-- ==== Sys2Proof/Machine/Format.lean ====
section
/-! DEFINITION. The helper functions and named patterns of 10_state.md R30 to R32, over a format descriptor. -/

namespace Sys2Proof

/-- `sign(F,v) = v[N-1]` (10_state.md R31). -/
def Fmt.sign (F : Fmt) (v : Pattern) : Bool := v.testBit (F.width - 1)

/-- `expf(F,v) = v[N-2 : T]` (10_state.md R31). -/
def Fmt.expf (F : Fmt) (v : Pattern) : Nat := field v F.trailW F.expW

/-- `trail(F,v) = v[T-1 : 0]` (10_state.md R31). -/
def Fmt.trail (F : Fmt) (v : Pattern) : Nat := field v 0 F.trailW

/-- `frac(F,v) = trail(F,v) & ~NB`: the fraction, the leading bit masked (10_state.md R31; 90_conflicts.md C6). -/
def Fmt.frac (F : Fmt) (v : Pattern) : Nat := F.trail v &&& (mask F.trailW ^^^ F.nb)

/-- `mag(F,v) = expf * 2^FW + frac`, a mathematical integer (10_state.md R31). -/
def Fmt.mag (F : Fmt) (v : Pattern) : Nat := F.expf v * 2 ^ F.fracW + F.frac v

/-- `ord(F,v)`: the signed magnitude; both zeros have `ord` 0 (10_state.md R31). -/
def Fmt.ord (F : Fmt) (v : Pattern) : Int := if F.sign v then -(F.mag v : Int) else (F.mag v : Int)

/-- `asm(F,s,e,f) = {s, e, t}` with `t = f | (NB if e != 0 else 0)` (10_state.md R31). -/
def Fmt.asm (F : Fmt) (s : Bool) (e f : Nat) : Pattern :=
  cat (cat s.toNat F.expW e) F.trailW (f ||| (if e ≠ 0 then F.nb else 0))

/-- `class(F,v)` (10_state.md R30). -/
def Fmt.classOf (F : Fmt) (v : Pattern) : FpClass :=
  if F.expf v = F.expMax then (if F.frac v = 0 then .infinity else .nan)
  else if F.expf v = 0 then (if F.frac v = 0 then .zero else .subnormal)
  else .normal

/-- A pattern is a NaN (10_state.md R30). -/
def Fmt.isNan (F : Fmt) (v : Pattern) : Bool := decide (F.classOf v = .nan)

/-- Canonical: the leading bit is 1 exactly when the exponent field is nonzero (00_scope.md R19, 42_nextafter.md R125;
DESIGN CHOICE, log 11). -/
def Fmt.canonical (F : Fmt) (v : Pattern) : Bool :=
  decide (F.trail v &&& F.nb = if F.expf v ≠ 0 then F.nb else 0)

/-- `ZERO(s)` (10_state.md R32). -/
def Fmt.zeroPat (F : Fmt) (s : Bool) : Pattern := F.asm s 0 0

/-- `MINSUB(s)` (10_state.md R32). -/
def Fmt.minSub (F : Fmt) (s : Bool) : Pattern := F.asm s 0 1

/-- `MAXSUB(s)` (10_state.md R32). -/
def Fmt.maxSub (F : Fmt) (s : Bool) : Pattern := F.asm s 0 (mask F.fracW)

/-- `MINNORM(s)` (10_state.md R32). -/
def Fmt.minNorm (F : Fmt) (s : Bool) : Pattern := F.asm s 1 0

/-- `MAXFIN(s)` (10_state.md R32). -/
def Fmt.maxFin (F : Fmt) (s : Bool) : Pattern := F.asm s (F.expMax - 1) (mask F.fracW)

/-- `INF(s)` (10_state.md R32). -/
def Fmt.infPat (F : Fmt) (s : Bool) : Pattern := F.asm s F.expMax 0

end Sys2Proof
end

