theorem witness_NextafterIgnoresLeadingBit :
    Config.default.wf = true ∧ isNumber (Config.default.fmt .X) 0x3fff8000000000000000 ∧
    isNumber (Config.default.fmt .X) 0x40008000000000000000 ∧ 0x3fff0000000000000000 < 2 ^ (Config.default.fmt .X).width ∧
    (Config.default.fmt .X).ord 0x3fff8000000000000000 ≠ (Config.default.fmt .X).ord 0x40008000000000000000 ∧
    (Config.default.fmt .X).sign 0x3fff0000000000000000 = (Config.default.fmt .X).sign 0x3fff8000000000000000 ∧
    (Config.default.fmt .X).expf 0x3fff0000000000000000 = (Config.default.fmt .X).expf 0x3fff8000000000000000 ∧
    (Config.default.fmt .X).frac 0x3fff0000000000000000 = (Config.default.fmt .X).frac 0x3fff8000000000000000 := by
  unfold isNumber
  decide

theorem witness_NextafterAnswersPatternOfFormat :
    Config.quad.wf = true ∧ 2 ^ 128 - 1 < 2 ^ (Config.quad.fmt .X).width := by decide

/-- The register is there; and a cycle that presents no FWFLAGS, one that presents a command and one that presents
none. -/
theorem witness_FlagsAccumulate :
    (driving Config.default 0x5 []).cfg.hasFlags = true ∧ (Instr.getwS 0).cmd ≠ 0xC1 ∧ (Instr.getwS 0).cmd ≠ 0x80 ∧
    (Instr.getwS 0).cmd ≠ 0x90 ∧ (Instr.getwS 0).cmd ≠ 0xA0 ∧
    (presenting Config.default 0x80 0 1).ports.rst = false ∧
    (presenting Config.default 0x80 0 1).ports.beat.cmd ≠ 0xC1 ∧
    (driving Config.default 0x5 []).ports.cmdValid = false := by decide

theorem witness_FlagsAccumulate_step : ∃ t, step (presenting Config.default 0x80 0 1) = .next t := ⟨_, rfl⟩

theorem witness_FwflagsOverwrites : (0xf : FlagBits).toNat = 0xff % 2 ^ 4 := by decide

theorem witness_NoFlagRegisterVariant :
    (driving flaglessConfig 0x0 []).cfg.hasFlags = false ∧ Instr.fwflags 0xF ≠ .frflags := by decide

theorem witness_OnlyFrflagsReadsFlags :
    Instr.fwflags 0xF ≠ .frflags ∧ (driving Config.default 0x0 []).cfg = (driving Config.default 0xF []).cfg := by decide

/-- Three cycles that neither reset nor present FWFLAGS, the last one past the end of the host's list. -/
theorem witness_FlagsAreUnionOverRun :
    (driving Config.default 0x8 [InCycle.command ⟨0x80, 0, 1⟩, InCycle.idle]).cfg.wf = true ∧
    ∀ p ∈ (driving Config.default 0x8 [InCycle.command ⟨0x80, 0, 1⟩, InCycle.idle]).cycles 3, p.keepsFlags := by
  unfold InCycle.keepsFlags; decide

/-- A reset cycle, though it presents an FWFLAGS, and then a command. -/
theorem witness_FlagsAreUnionOverRun_reset :
    (driving Config.default 0x8 [⟨true, true, ⟨0xC1, 5, 0⟩⟩, InCycle.command ⟨0x80, 0, 1⟩]).ports.rst = true ∧
    ∀ p ∈ ((driving Config.default 0x8 [⟨true, true, ⟨0xC1, 5, 0⟩⟩, InCycle.command ⟨0x80, 0, 1⟩]).cycles 2).tail,
      p.keepsFlags := by
  unfold InCycle.keepsFlags; decide

/-- An FWFLAGS of a value with a bit above the four, and then a command. -/
theorem witness_FlagsAreUnionOverRun_write :
    (driving Config.default 0x8 [InCycle.command ⟨0xC1, 0x15, 0⟩, InCycle.command ⟨0x80, 0, 1⟩]).ports.rst = false ∧
    (driving Config.default 0x8 [InCycle.command ⟨0xC1, 0x15, 0⟩, InCycle.command ⟨0x80, 0, 1⟩]).ports.cmdValid = true ∧
    (driving Config.default 0x8 [InCycle.command ⟨0xC1, 0x15, 0⟩, InCycle.command ⟨0x80, 0, 1⟩]).ports.beat.cmd = 0xC1 ∧
    ∀ p ∈ ((driving Config.default 0x8
      [InCycle.command ⟨0xC1, 0x15, 0⟩, InCycle.command ⟨0x80, 0, 1⟩]).cycles 2).tail, p.keepsFlags := by
  unfold InCycle.keepsFlags; decide

theorem witness_FlagsAfterEveryCycle : ∃ t, step (presenting Config.default 0xC1 0x15 0) = .next t := ⟨_, rfl⟩

end Sys2Proof.Tests
end

section
/-! PROOFS. The scope statements of 00_scope.md: a step is total on the configurations R9 allows (O4), it is refused on
exactly the others (O5), and the widths of the two documented configurations (O18). -/

namespace Sys2Proof.Machine

/-- 00_scope.md R8: the command, the illegal word, reset and the idle cycle all answer, each from `s.advance`. -/
theorem step_next {s : State} (hc : s.cfg.wf = true) :
    ∃ t, step s = .next t ∧ t.cfg = s.cfg ∧ t.inputs = s.inputs.tail := by
  rcases step_cases hc with ⟨-, h⟩ | ⟨-, -, i, -, h⟩ | ⟨-, -, e, -, h⟩ | ⟨-, -, h⟩
  · exact ⟨_, h, by simp, by simp⟩
  · obtain ⟨t, hexec, hinputs, hcfg, -⟩ := exec_next i s.advance
    exact ⟨t, h.trans hexec, by simp [hcfg], by simp [hinputs]⟩
  · exact ⟨_, h, by simp, by simp⟩
  · exact ⟨_, h, by simp, by simp⟩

Task to carry out
Copy out each line in the listing that has the word "classOf".

Answer section
def Fmt.classOf (F : Fmt) (v : Pattern) : FpClass :=
def Fmt.isNan (F : Fmt) (v : Pattern) : Bool := decide (F.classOf v = .nan)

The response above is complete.